DESCRIPTION OF THE TASK:
Reproduce exactly the lines that run from the start of the records below to the line with "unfold onPic", inclusive.

[Source data]
####################

-- ==== Sys2Proof/Laws/KeepsCodec.lean ====
section
/-! SUPPORT. Every operation keeps the canonical form of a state: sequencers, regions, encode and decode. -/

namespace Sys2Proof.Machine

open Sys2Proof

/-! ### Sequencer -/

theorem onPic_canonical {p : Nat} {i : Nat} {f : Pic → Pic} {s : State} (hc : Canonical s) :
    Canonical (onPic p i f s) := by
  unfold onPic
  exact
    onPipe_canonical hc

theorem setRope_canonical {r : Nat} {b : Nat} {q : Nat} {x : Rope} {s : State} (hc : Canonical s) :
    Canonical (setRope r b q x s) := by
  unfold setRope
  exact
    onBlock_canonical hc

theorem setRopeAt_canonical {id : Nat} {x : Rope} {s : State} (hc : Canonical s) :
    Canonical (setRopeAt id x s) := by
  unfold setRopeAt
  exact
    setRope_canonical hc

theorem belayTraffic_canonical {r : Nat} {p : Nat} {n : Nat} {s : State} (hc : Canonical s) :
    Canonical (belayTraffic r p n s) := by
  unfold belayTraffic
  exact
    .updFs hc rfl

theorem ownTraffic_canonical {r : Nat} {n : Nat} {s : State} (hc : Canonical s) :
    Canonical (ownTraffic r n s) := by
  unfold ownTraffic
  exact
    .updFs hc rfl

theorem writeCkpt_canonical {r : Nat} {b : Nat} {c : Ckpt} {s : State} (hc : Canonical s) :
    Canonical (writeCkpt r b c s) := by
  unfold writeCkpt
  exact
    setRegion_canonical hc

theorem saveCkpt_canonical {r : Nat} {b : Nat} {s : State} (hc : Canonical s) :
    Canonical (saveCkpt r b s) := by
  unfold saveCkpt
  exact
    by
      split
      · exact hc
      · exact by
          split
          · exact hc
          · exact writeCkpt_canonical hc

theorem saveRopeCkpts_canonical {p : Nat} {id : Nat} {s : State} (hc : Canonical s) :
    Canonical (saveRopeCkpts p id s) := by
  unfold saveRopeCkpts
  exact
    by
      split
      · exact hc
      · exact .foldl (fun _ _ h1 => (by
          split
          · exact by
              split
              · exact .ite (saveCkpt_canonical h1) h1
              · exact h1
          · exact h1)) _ hc

theorem setDq_canonical {r : Nat} {b : Nat} {q : Nat} {x : Dq} {s : State} (hc : Canonical s) :
    Canonical (setDq r b q x s) := by
  unfold setDq
  exact
    onBlock_canonical hc

theorem dqPush_canonical {r : Nat} {b : Nat} {q : Nat} {t : BitVec 128} {s : State} (hc : Canonical s) :
    Canonical (dqPush r b q t s) := by
  unfold dqPush
  exact
    have h1 : Canonical _ := setDq_canonical hc
    have h2 : Canonical _ := fput_canonical (fput_canonical h1)
    .ite (raiseWhen_canonical (fset_canonical h2)) h2

theorem dqStall_canonical {r : Nat} {b : Nat} {q : Nat} {s : State} (hc : Canonical s) :
    Canonical (dqStall r b q s) := by
  unfold dqStall
  exact
    bumpWrap_canonical (fset_canonical hc)

theorem dqPop_canonical {r : Nat} {b : Nat} {q : Nat} {s : State} (hc : Canonical s) :
    Canonical (dqPop r b q s) := by
  unfold dqPop
  exact
    by
      extract_lets
      split
      · exact hc
      · exact bumpWrap_canonical (fput_canonical (setDq_canonical hc))

theorem flushQueue_canonical {r : Nat} {b : Nat} {q : Nat} {s : State} (hc : Canonical s) :
    Canonical (flushQueue r b q s) := by
  unfold flushQueue
  exact
    fput_canonical (setDq_canonical hc)

theorem segmentTraffic_canonical {m : Nat} {r : Nat} {b : Nat} {q : Nat} {s : State} (hc : Canonical s) :
    Canonical (segmentTraffic m r b q s) := by
  unfold segmentTraffic
  exact
    have h1 : Canonical _ := setDq_canonical hc
    .ite (.updFs h1 rfl) h1

theorem dqWriteServe_canonical {r : Nat} {b : Nat} {q : Nat} {s : State} (hc : Canonical s) :
    Canonical (dqWriteServe r b q s) := by
  unfold dqWriteServe
  exact
    by
      extract_lets
      split
      · exact hc
      · exact by
          split
          · exact setDq_canonical hc
          · exact dqPush_canonical (setDq_canonical hc)

theorem dqReadServe_canonical {r : Nat} {b : Nat} {q : Nat} {s : State} (hc : Canonical s) :
    Canonical (dqReadServe r b q s) := by
  unfold dqReadServe
  exact
    by
      extract_lets
      split
      · exact hc
      · exact dqPop_canonical (setDq_canonical hc)

theorem dqWriteAsk_canonical {r : Nat} {b : Nat} {q : Nat} {who : Nat} {s : State} (hc : Canonical s) :
    Canonical (dqWriteAsk r b q who s) := by
  unfold dqWriteAsk
  exact
    have h1 : Canonical _ := dqWriteServe_canonical (setDq_canonical hc)
    .ite (dqStall_canonical h1) h1

theorem dqReadAsk_canonical {r : Nat} {b : Nat} {q : Nat} {who : Nat} {s : State} (hc : Canonical s) :
    Canonical (dqReadAsk r b q who s) := by
  unfold dqReadAsk
  exact
    dqReadServe_canonical (setDq_canonical hc)

theorem dqCycle_canonical {r : Nat} {b : Nat} {q : Nat} {s : State} (hc : Canonical s) :
    Canonical (dqCycle r b q s) := by
  unfold dqCycle
  exact
    have h1 : Canonical _ := dqReadServe_canonical (setDq_canonical hc)
    have h2 : Canonical _ := .ite h1 (dqWriteServe_canonical h1)
    .ite (dqStall_canonical h2) h2

theorem segmentMove_canonical {r : Nat} {b : Nat} {q : Nat} {s : State} (hc : Canonical s) :
    Canonical (segmentMove r b q s) := by
  unfold segmentMove
  exact
    .ite hc (
      have h1 : Canonical _ := .ite (dqReadAsk_canonical hc) (.ite hc (dqWriteAsk_canonical hc))
      .ite h1 (segmentTraffic_canonical h1))

theorem dqReset_canonical {r : Nat} {b : Nat} {q : Nat} {s : State} (hc : Canonical s) :
    Canonical (dqReset r b q s) := by
  unfold dqReset
  exact
    have h1 : Canonical _ := bumpWrapBy_canonical (setDq_canonical hc)
    bump_canonical (fset_canonical (fput_canonical h1))

theorem dqLevelWrite_canonical {r : Nat} {b : Nat} {q : Nat} {v : Word} {s : State} (hc : Canonical s) :
    Canonical (dqLevelWrite r b q v s) := by
  unfold dqLevelWrite
  exact
    fput_canonical (fput_canonical hc)

theorem setSeq_canonical {r : Nat} {b : Nat} {routine : Nat} {st : Nat} {s : State} (hc : Canonical s) :
    Canonical (setSeq r b routine st s) := by
  unfold setSeq
  exact
    fput_canonical (fput_canonical hc)

theorem writeResume_canonical {r : Nat} {b : Nat} {cause : Nat} {s : State} (hc : Canonical s) :
    Canonical (writeResume r b cause s) := by
  unfold writeResume
  exact
    have h2 : Canonical _ := .foldl (fun _ _ h1 => (wr_canonical h1)) _ hc
    raise_canonical (onBlock_canonical (setSeq_canonical (fset_canonical h2)))

theorem takeRequests_canonical {r : Nat} {b : Nat} {s : State} (hc : Canonical s) :
    Canonical (takeRequests r b s) := by
  unfold takeRequests
  have h1 {x l} : Canonical (List.foldl (fun (a : State) (q : CairnReq) =>
      match q with | .disable p => pipeDisable p a | .abort _ => a) (setBlock r b x s) l) := by
    refine .foldl (fun _ _ h => ?_) _ (setBlock_canonical hc)
    split
    · exact pipeDisable_canonical h
    · exact h
  dsimp only
  split
  · exact .ite (writeResume_canonical h1) h1
  · exact h1

theorem requestCairn_canonical {r : Nat} {b : Nat} {q : CairnReq} {s : State} (hc : Canonical s) :
    Canonical (requestCairn r b q s) := by
  unfold requestCairn
  exact
    have h1 : Canonical _ := onBlock_canonical hc
    .ite h1 (takeRequests_canonical h1)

####################

THE ANSWER:
-- ==== Sys2Proof/Laws/KeepsCodec.lean ====
section
/-! SUPPORT. Every operation keeps the canonical form of a state: sequencers, regions, encode and decode. -/

namespace Sys2Proof.Machine

open Sys2Proof

/-! ### Sequencer -/

theorem onPic_canonical {p : Nat} {i : Nat} {f : Pic → Pic} {s : State} (hc : Canonical s) :
    Canonical (onPic p i f s) := by
  unfold onPic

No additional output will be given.